Supplied records Block Start
/-- The PFA at which an operation stands in its plane set (R172). -/
def FlashOp.at (o : FlashOp) : Nat := nthD (o.pfa :: o.planes) o.plane 0

/-- Restate FCH_LUN_STAT from the operations. -/
def Dev.lunStat (d : Dev) (k : Nat) : Dev :=
  let m (st : OpStage) : Nat := (d.chan k).ops.foldl (fun n o =>
    if o.stage == st && o.kind != .suspend && o.kind != .resume then n ||| 2 ^ lunBit o.pfa else n) 0
  (d.put (pgFch k) FCH_LUN_STAT_BUSY (m .yielded)).put (pgFch k) FCH_LUN_STAT_SUSPENDED (m .suspended)

def Dev.updOp (d : Dev) (k id : Nat) (f : FlashOp → FlashOp) : Dev :=
  (d.updChan k fun c => { c with ops := updWhere (·.id == id) f c.ops }).lunStat k

def Dev.dropOp (d : Dev) (k id : Nat) : Dev :=
  (d.updChan k fun c =>
    { c with ops := c.ops.filter (·.id != id), plan := c.plan.filter (·.1 != id), next := c.next.filter (·.1 != id),
             current := if c.current == some id then none else c.current, ce := if c.current == some id then none else c.ce }).lunStat k

/-- Queue an operation on channel `k`. -/
def Dev.queueOp (d : Dev) (k : Nat) (o : FlashOp) : Dev :=
  d.updChan k fun c => { c with ops := c.ops ++ [{ o with id := c.nextId, queuedAt := d.gtime }], nextId := c.nextId + 1 }

/-- The operations of bay `b`, on its channels and on FCH16. -/
def Dev.bayOps (d : Dev) (b : Nat) : List FlashOp :=
  ([4 * b, 4 * b + 1, 4 * b + 2, 4 * b + 3, 16].flatMap fun k => (d.chan k).ops).filter fun o => pfaBay o.pfa == b

/-- RESET_LUN for a LUN in the next plan (R180, R181). -/
def Dev.queueReset (d : Dev) (k pfa : Nat) : Dev :=
  d.queueOp k { id := 0, kind := .reset, slot := 9, pfa := pfa, cls := 1 }

/-! ### Element pages (R215) -/

/-- Change the element page `pg` = (bay, stripe, row, element). -/
def Dev.updPage (d : Dev) (pg : Nat × Nat × Nat × Nat) (f : ElemPage → ElemPage) : Dev :=
  d.updMap pg.1 fun m => { m with stripes := updWhere (·.id == pg.2.1) (fun s =>
    { s with rows := updWhere (·.row == pg.2.2.1) (fun r =>
      { r with pages := updWhere (·.element == pg.2.2.2) f r.pages }) s.rows }) m.stripes }

/-- The key of a LUN among those of its bay: channel and LUN bit. -/
def lunKey (pfa : Nat) : Nat := 64 * pfaPhys pfa + lunBit pfa

/-- Consecutive failures on a die, and time-outs of its LUN, start again at 0 after a good operation (R180, R225). -/
def Dev.dieGood (d : Dev) (pfa : Nat) : Dev :=
  let d := d.updMap (pfaBay pfa) fun m => { m with fails := tabSet (fun _ => 0) m.fails (lunKey pfa) 0 }
  d.updChan (pfaPhys pfa) fun c => { c with touts := tabSet (fun _ => 0) c.touts (lunBit pfa) 0 }

def Dev.dieBad (d : Dev) (pfa : Nat) : Dev :=
  d.updMap (pfaBay pfa) fun m => { m with fails := tabSet (fun _ => 0) m.fails (lunKey pfa) (tabGet (fun _ => 0) m.fails (lunKey pfa) + 1) }

/-- Four times the retry entry, plus its offset, as a read asks for it (R212, R214). -/
def FlashOp.entry (o : FlashOp) : Nat := 4 * o.rt + o.soft

/-- The entry in force on a LUN becomes `v` (R212). -/
def Dev.setInForce (d : Dev) (pfa v : Nat) : Dev :=
  d.updMap (pfaBay pfa) fun m => { m with inForce := tabSet (fun _ => 0) m.inForce (lunKey pfa) v }

/-- A rebuilt page has been programmed or verified, as `f` says (R227). -/
def Dev.updRebuilt (d : Dev) (pg : Nat × Nat × Nat × Nat) (f : Bool × Bool → Bool × Bool) : Dev :=
  d.updMap pg.1 fun m => { m with rebuild := m.rebuild.map fun r =>
    { r with pages := r.pages.map fun x => if x.1 == pg.2.2.1 then (x.1, f x.2) else x } }

/-- A program into the target of bay `b`'s rebuild has failed (R215, R227). -/
def Dev.rebuildFailed (d : Dev) (b : Nat) : Dev :=
  d.updMap b fun m => { m with rebuild := m.rebuild.map fun r => { r with failed := true } }
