/-- The words of slot `s` as the next edge has them (R351). -/
def Dev.nextWords (vis d : Dev) (e s : Nat) : List Word :=
  match (d.engine e).commits.find? fun c => c.slot == s with
  | some c => c.words
  | none => vis.slotWords e s

/-- Does a slot with words `w` belong to a loop that closes at the next edge? -/
def Dev.slotCloses (d : Dev) (e : Nat) (w : List Word) : Bool :=
  slotEn w && (d.closingOf (2 * e + slotPort w) (slotLoop w)).isSome

/-- Slot `s` in the Grain: one of a loop that closes at the next edge runs with the words of that edge and its states preset; else one of a
closed loop that is not held runs (R344, R349). -/
def Dev.runSlot (vis : Dev) (e : Nat) (prev : Nat → Int) (a : Pass) (s : Nat) : Pass :=
  let next := Dev.nextWords vis a.1 e s
  let w := vis.slotWords e s
  let p := 2 * e + slotPort w
  let l := slotLoop w
  match a.1.closingOf (2 * e + slotPort next) (slotLoop next) with
  | some h =>
    if slotEn next then Dev.passSlot vis e prev true h a s next
    else a
  | none =>
    if !slotEn w || (a.1.closingOf p l).isSome then a
    else
      let b := if a.1.loopClosed p l && !a.1.loopHeld p l then Dev.passSlot vis e prev false none a s w else a
      if vis.loopClosed p l then (Dev.watchSlot vis b.1 e s w, b.2) else b

/-- The drives of engine `e` that were committed last stay in force for one more Grain, but for a port in SAFE (R373). -/
def Dev.keepDrives (vis d : Dev) (e : Nat) : Dev :=
  [2 * e, 2 * e + 1].foldl (fun d p =>
    if d.get (pgOps p) OPS_STAT_STATE = 7 then d
    else
      let d := (d.wr (pgOps p + OPS_DRIVE0.off) (vis.rd (pgOps p + OPS_DRIVE0.off))).wr (pgOps p + OPS_DRIVE1.off)
        (vis.rd (pgOps p + OPS_DRIVE1.off))
      d.updOpt p fun o => { o with demand := (vis.optPort p).demand }) d

/-- Engine `e` runs its slots in ascending number (R344). In a Grain in which a lane was found failing its outputs are discarded (R373). -/
def Dev.runEngine (vis d : Dev) (e : Nat) : Dev :=
  let d := [2 * e, 2 * e + 1].foldl (fun d p => d.updOpt p fun o => { o with sled := none }) d
  if (d.engine e).lost then (Dev.keepDrives vis d e).updEngine e fun g => { g with lost := false }
  else if !vis.enabled (pgEll e) then d
  else
    let preset (j : Nat) : Bool := d.slotCloses e (Dev.nextWords vis d e j)
    let prev (j : Nat) : Int := if preset j then 0 else ((vis.engine e).slot j).y
    let r := (List.range 64).foldl (Dev.runSlot vis e prev) (d, [], false, false)
    let keep (c : SlotCommit) : SlotCommit := { c with clr := c.clr && !preset c.slot }
    let x := r.1.updEngine e fun g =>
      { g with satG := g.satG + b2n r.2.2.1, freezeG := g.freezeG + b2n r.2.2.2, commits := g.commits.map keep }
    [2 * e, 2 * e + 1].foldl (fun d p => d.updOpt p fun o => { o with closing := [] }) x

/-- The commits of R351 at an edge: configuration, then the states that CLR_STATE zeroes; a hold of the slot's loop ends. -/
def Dev.commitSlots (d : Dev) (e : Nat) : Dev :=
  let l := (d.engine e).commits
  let d := l.foldl (fun d c =>
    let d := (c.words.zip (List.range 12)).foldl (fun d x => d.wr (pgSlot e c.slot + 0x4C + 4 * x.2) x.1) d
    let d := d.updSlot e c.slot fun t => if c.clr then {} else { t with hold := false }
    if slotLoop c.words = 0 then d.updOpt (2 * e + slotPort c.words) fun o => { o with focusHold := false } else d) d
  d.updEngine e fun g => { g with commits := [] }
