/-- POWER_CLAMP_LIMIT: a level has been clamped for LIMIT_G Grains in a row (R321); the record is written once for it. -/
def execPowerClampLimit (p : Fin 4) (s : State) : Host.Outcome State Fault Refusal :=
  .next (s.noting (.cmd (.powerClampLimit p)) fun s => s.dec fun vis d =>
    let q := pgOwp p
    if !d.powerLimit p || (d.port p).limited then d
    else
      let d := (d.irq q OWP_IRQ_POWER_LIMIT).updPort p fun o => { o with limited := true }
      d.fault q 0x0801 false false [(d.levelCode p (vis.get (pgOps p) OPS_DRIVE1_G) 0).1])

/-! ### The result ring (R329) -/

def Dev.owpLog2 (d : Dev) (p : Nat) : Nat := clampN 4 10 (d.get (pgOwp p) WP_RES_CFG_SIZE_LOG2)

def Dev.owpFree (d : Dev) (p : Nat) : Nat :=
  2 ^ d.owpLog2 p - (d.get (pgOwp p) WP_RES_PROD_PROD + 2 ^ 16 - d.get (pgOwp p) WP_RES_CONS) % 2 ^ 16

/-- The 32 bytes of a record: KIND 1 BURN or 2 VERIFY. -/
def owpRecord (addr phase kind status detail cause level gtime seq : Nat) : List Byte :=
  leBytes 4 addr ++ [BitVec.ofNat 8 (phase * 128 + kind), BitVec.ofNat 8 status] ++ leBytes 2 (min 0xFFFF detail)
    ++ leBytes 2 cause ++ leBytes 2 level ++ List.replicate 12 0 ++ leBytes 6 gtime ++ [BitVec.ofNat 8 seq, 0]

/-- The address and the PHASE of the next record. -/
def Dev.owpSlot (d : Dev) (p : Nat) : Nat :=
  d.get64 (pgOwp p) WP_RES_BASE_LO WP_RES_BASE_HI / 32 * 32 + d.get (pgOwp p) WP_RES_PROD_PROD % 2 ^ d.owpLog2 p * 32
def Dev.owpPhase (d : Dev) (p : Nat) : Nat := 1 - d.get (pgOwp p) WP_RES_PROD_PROD / 2 ^ d.owpLog2 p % 2

/-- Post one record if the ring has room. -/
def Dev.owpPost (d : Dev) (p addr kind status detail cause level seq : Nat) : Dev :=
  if d.owpFree p = 0 then d
  else
    let q := pgOwp p
    let b := owpRecord addr (d.owpPhase p) kind status detail cause level ((d.gtime + 1) % 2 ^ 48) seq
    let c := (d.get q WP_RES_PROD_PROD + 1) % 2 ^ 16
    (((d.memW (d.owpSlot p) b).put q WP_RES_PROD_PROD c).put q WP_RES_PROD_PHASE (1 - c / 2 ^ d.owpLog2 p % 2)).irq q
      OWP_IRQ_POSTED

/-! ### Encoding (R310 to R313) -/

/-- ENC_GO: a write of `v` to ENC_CTL with GO 1; GO is ignored while a request runs. FORMAT 3 is taken as 0 (R335). -/
def execEncGo (v : Word) (s : State) : Host.Outcome State Fault Refusal :=
  .next (s.noting (.cmd (.encGo v)) fun s => s.dec fun _ d =>
    let format := bits v.toNat 16 2 % 3
    let d := ((d.put pgWenc ENC_CTL_LAYER (bits v.toNat 20 4)).put pgWenc ENC_CTL_FORMAT format).put pgWenc
      ENC_CTL_COUNT (bits v.toNat 0 16)
    if d.flag pgWenc ENC_STAT_BUSY || !d.starts pgWenc then d
    else
      let src := d.get64 pgWenc ENC_SRC_LO ENC_SRC_HI
      let ucd := d.get64 pgWenc ENC_UCD_LO ENC_UCD_HI
      let dst := d.get64 pgWenc ENC_DST_LO ENC_DST_HI
      if src % 4096 != 0 || ucd % 4096 != 0 || dst % 4096 != 0 then d.put pgWenc ENC_STAT_ERR 3
      else
        let r : EncReq :=
          { addr := d.get pgWenc ENC_ADDR, count := max 1 (bits v.toNat 0 16), src := src, ucd := ucd, dst := dst
            ref := d.get64 pgWenc ENC_REF_LO ENC_REF_HI, layer := bits v.toNat 20 4, format := format }
        (({ d with owp := { d.owp with enc := some r } }.setB pgWenc ENC_STAT_BUSY true).put pgWenc ENC_STAT_DONE 0).put
          pgWenc ENC_STAT_ERR 0)

/-- The encode request ends with error `err`. -/
def Dev.encEnd (d : Dev) (err : Nat) : Dev :=
  (({ d with owp := { d.owp with enc := none } }.setB pgWenc ENC_STAT_BUSY false).put pgWenc ENC_STAT_ERR err).irq pgWenc
    WENC_IRQ_ENC_DONE

/-- The codeword image of the next cluster of an encode request, from the user and control data in memory (R310, R311). -/
def Dev.encImage (d : Dev) (r : EncReq) : List Byte :=
  let i := r.index
  let user := padTo 65536 (memRead d.mem (r.src + i * 65536) 65536)
  if r.format = 2 then
    let h := denseHeader (r.addr + i) r.layer r.ref d.gtime48 (memRead d.mem (r.ucd + i * 1024 + 32) 224)
    denseImage (denseStream crc32c h user)
  else bdImage (r.addr + 32 * i) user (padTo 576 (memRead d.mem (r.ucd + i * 1024) 576))

/-- ENC_CLUSTER_DONE: one cluster is encoded, or a bus error `err` (1 on a read, 2 on a write) ends the request. -/
def execEncClusterDone (err : Fin 3) (s : State) : Host.Outcome State Fault Refusal :=
  .next (s.noting (.cmd (.encClusterDone err)) fun s => s.dec fun _ d =>
    match d.owp.enc with
    | some r =>
      if err.val != 0 then d.encEnd err
      else
        let i := r.index
        let d := (d.memW (r.dst + i * 81920) (d.encImage r)).put pgWenc ENC_STAT_DONE (i + 1)
        if i + 1 < r.count then { d with owp := { d.owp with enc := some { r with index := i + 1 } } } else d.encEnd 0
    | none => d)

/-! ### Burn jobs (R315, R322 to R327) -/

/-- END of WP_JOB_STAT. -/
inductive BEnd where
  | count | abort | position | inhibitLimit | ringFull | reset
deriving DecidableEq, Repr

def BEnd.code : BEnd → Nat
  | .count => 1 | .abort => 2 | .position => 3 | .inhibitLimit => 4 | .ringFull => 5 | .reset => 6

def Dev.jobState (d : Dev) (p : Nat) : Nat := d.get (pgOwp p) WP_JOB_STAT_STATE

/-- The burn job of port `p` ends; every pulse line is low. -/
def Dev.burnEnd (d : Dev) (p : Nat) (e : BEnd) : Dev :=
  let q := pgOwp p
  (((d.put q WP_JOB_STAT_END e.code).put q WP_JOB_STAT_STATE 0).irq q OWP_IRQ_JOB_END).updPort p fun o =>
    { o with job := none, light := false }

/-- BURN_JOB_GO: a write of `v` to WP_JOB_CTL with GO 1 (R327). -/
def execBurnJobGo (p : Fin 4) (r : Requester) (v : Word) (s : State) : Host.Outcome State Fault Refusal :=
  .next (s.noting (.cmd (.burnJobGo p r v)) fun s => s.dec fun vis d =>
    let q := pgOwp p
    let d := d.put q WP_JOB_CTL_SEQ (bits v.toNat 16 8)
    let f := d.get q WP_CTL_FORMAT
    let a := d.get q WP_JOB_ADDR
    let served := match vis.serving p with
      | some k => vis.get (pgFth k) FTH_CTL_FORMAT == f
      | none => false
    if (d.port p).job.isSome || !d.starts q || !served || maxSpeed f (d.get q WP_CTL_RE_MEDIA) < d.speed p
        || (f != 2 && a % 32 != 0) then d.errAt q WP_JOB_CTL .jobState r
    else
      let j : BurnJob := { seq := bits v.toNat 16 8, addr := a, src := d.get64 q WP_JOB_SRC_LO WP_JOB_SRC_HI / 4096 * 4096
                           count := max 1 (bits (d.get q WP_JOB_CNT) 0 16), armedAt := d.gtime }
      ((((d.updPort p fun o => { o with job := some j, clamped := Vector.replicate 4 0, struck := 0 }).put q WP_JOB_STAT_STATE 1).put q WP_JOB_STAT_END 0).put
        q WP_JOB_STAT_DONE_CNT 0).put q WP_JOB_STAT_INH_COUNT 0)

/-- The address of the job's next cluster. -/
def Dev.burnAddr (d : Dev) (p : Nat) (j : BurnJob) : Nat := j.addr + j.index * addrStep (d.get (pgOwp p) WP_CTL_FORMAT)

/-- A BURN record, and the job's next cluster (R324, R329). -/
def Dev.burnRecord (d : Dev) (p : Nat) (j : BurnJob) (status detail cause : Nat) : Dev :=
  let level := (((d.port p).sent[0]?).getD none).getD 0
  let d := d.owpPost p (d.burnAddr p j) 1 status detail cause level j.seq
  let d := d.updPort p fun o => { o with job := some { j with index := j.index + 1, posted := j.posted + 1 } }
  d.put (pgOwp p) WP_JOB_STAT_DONE_CNT (min 0xFFFF (j.posted + 1))

/-- After a record: COUNT once every cluster has one, RING_FULL where no entry is free (R327). -/
def Dev.burnBoundary (d : Dev) (p : Nat) : Dev :=
  match (d.port p).job with
  | some j => if j.count ≤ j.posted then d.burnEnd p .count else if d.owpFree p = 0 then d.burnEnd p .ringFull else d
  | none => d

/-- The shock output (R528): the comparator, or ACC_INT with INT_SHOCK set. -/
def Dev.shockOut (d : Dev) : Bool := d.lnk.compHigh || (d.flag pgAcc ACC_CFG_INT_SHOCK && d.lnk.accInt)

/-- The Grain-path causes in force on port `p` as committed: following errors, wobble, speed, POWER, remap, FW, supply
(R322). -/
def Dev.grainCauses (vis d : Dev) (p : Nat) : Nat :=
  let q := pgOwp p
  let k := vis.serving p
  let wob := match k with
    | some k => vis.flag (pgFth k) FTH_WOB_LOCKED
    | none => false
  let khz := match k with
    | some k => vis.get (pgFth k) FTH_WOB_STAT_WOB_KHZ
    | none => 0
  let want := d.channelRate p
  let got := khz * d.wobbleBits p
  let off := decide (want * 102 < got * 100) || decide (got * 100 < want * 98)
  let remap := match k with
    | some k => (vis.fthc k).remap
    | none => false
  let track := vis.servoCause p 1
  let focus := vis.servoCause p 0
  b2n vis.shockOut + b2n track * 2 + b2n focus * 4 + b2n (!wob) * 8 + b2n off * 16 + b2n (d.powerLimit p) * 32 + b2n remap * 128
    + b2n (d.flag q WP_CTL_INHIBIT) * 256 + b2n (vis.flag pgRsv RSV_STAT_PF || !d.tb.linkUp) * 512

/-- The causes that hold a recording back or end one: those of the Grain path with what has struck in this Grain, as far as CAUSE_EN counts
them (R322). -/
def Dev.causesNow (vis d : Dev) (p : Nat) : Nat := (Dev.grainCauses vis d p ||| (d.port p).struck) &&& d.get (pgOwp p) WP_INH_CAUSE_EN

/-- More of the recording stands on the disc: channel bits from transitions (R316). -/
def Dev.burnBits (d : Dev) (p : Nat) (l : List Bool) : Dev :=
  d.updPort p fun o => let r := o.line.run l; { o with written := o.written ++ r.1, line := r.2 }

/-- Is the disc of port `p` dense? -/
def Dev.burnDense (d : Dev) (p : Nat) : Bool := d.get (pgOwp p) WP_CTL_FORMAT == 2

/-- The slot behind a cluster's last data frame (R315). -/
def lastSlot (dense : Bool) : Nat := if dense then 527 else 496

/-- What closes a cluster: the pilot wedge in slot 527 of a dense one, and the linking frames, at the end of the recording or not (R315). -/
def burnTail (dense edge : Bool) : List Bool := (if dense then wedgeBits else []) ++ Config.linkBits dense false edge

/-- The `n` first slots of the job's next cluster are written, behind what closes the cluster before and the run-in (R315, R316). -/
def Dev.burnSlots (d : Dev) (p : Nat) (j : BurnJob) (n : Nat) : Dev :=
  let dense := d.burnDense p
  let first := (d.port p).written.isEmpty
  let d := d.burnBits p ((if first then [] else burnTail dense false) ++ Config.linkBits dense true first)
  let image := memRead d.mem (j.src + j.index * 81920) 81920
  d.updPort p fun o => let r := o.line.slots dense image n 0; { o with written := o.written ++ r.1, line := r.2 }

/-- The pulse lines over the recording of port `p` as it stands (R318, R319). -/
def Dev.pulses (d : Dev) (p : Nat) : List Pulse :=
  layPulses (markTrains (fun e => (d.rd (pgWst p + 4 * e)).toNat) 0 3 (levelRuns (d.port p).written))

/-- RECORDING_START: the resume point passes at `x`; within one channel bit of the job's next cluster the five levels are sent and the light
comes on (R314, R315, R320, R325). No recording starts while a cause is in force. -/
def execRecordingStart (p : Fin 4) (x : Place) (s : State) : Host.Outcome State Fault Refusal :=
  .next (s.noting (.cmd (.recordingStart p x)) fun s => s.dec fun vis d =>
    match (d.port p).job with
    | some j =>
      if d.jobState p != 1 || Dev.causesNow vis d p != 0 || d.burnPlace p (d.burnAddr p j) != (x.word, x.unit, x.wob)
          || 1 < x.bit.natAbs then d
      else if d.owpFree p = 0 then d.burnEnd p .ringFull
      else
        let d := d.updPort p fun o =>
          { o with light := true, clamped := Vector.replicate 4 0, sent := Vector.replicate 5 none, written := [], line := {} }
        ((List.range 5).foldl (fun d i => Dev.sendLevel vis d p i) d).put (pgOwp p) WP_JOB_STAT_STATE 2
    | none => d)

/-- CLUSTER_BURNED: its last data frame has been written (R315). -/
def execClusterBurned (p : Fin 4) (s : State) : Host.Outcome State Fault Refusal :=
  .next (s.noting (.cmd (.clusterBurned p)) fun s => s.dec fun _ d =>
    match (d.port p).job with
    | some j =>
      if (d.port p).light then
        let dense := d.burnDense p
        let d := d.burnSlots p j (lastSlot dense)
        let d := if j.count ≤ j.posted + 1 then d.burnBits p (burnTail dense true) else d
        (d.burnRecord p j 0 0 0).burnBoundary p
      else d
    | none => d)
Supplied records Block End
Assignment - Begin at the first line of the records above and quote every line verbatim through the one that contains "current := if".

Solution for this problem -
/-- The PFA at which an operation stands in its plane set (R172). -/
def FlashOp.at (o : FlashOp) : Nat := nthD (o.pfa :: o.planes) o.plane 0

/-- Restate FCH_LUN_STAT from the operations. -/
def Dev.lunStat (d : Dev) (k : Nat) : Dev :=
  let m (st : OpStage) : Nat := (d.chan k).ops.foldl (fun n o =>
    if o.stage == st && o.kind != .suspend && o.kind != .resume then n ||| 2 ^ lunBit o.pfa else n) 0
  (d.put (pgFch k) FCH_LUN_STAT_BUSY (m .yielded)).put (pgFch k) FCH_LUN_STAT_SUSPENDED (m .suspended)

def Dev.updOp (d : Dev) (k id : Nat) (f : FlashOp → FlashOp) : Dev :=
  (d.updChan k fun c => { c with ops := updWhere (·.id == id) f c.ops }).lunStat k

def Dev.dropOp (d : Dev) (k id : Nat) : Dev :=
  (d.updChan k fun c =>
    { c with ops := c.ops.filter (·.id != id), plan := c.plan.filter (·.1 != id), next := c.next.filter (·.1 != id),
             current := if c.current == some id then none else c.current, ce := if c.current == some id then none else c.ce }).lunStat k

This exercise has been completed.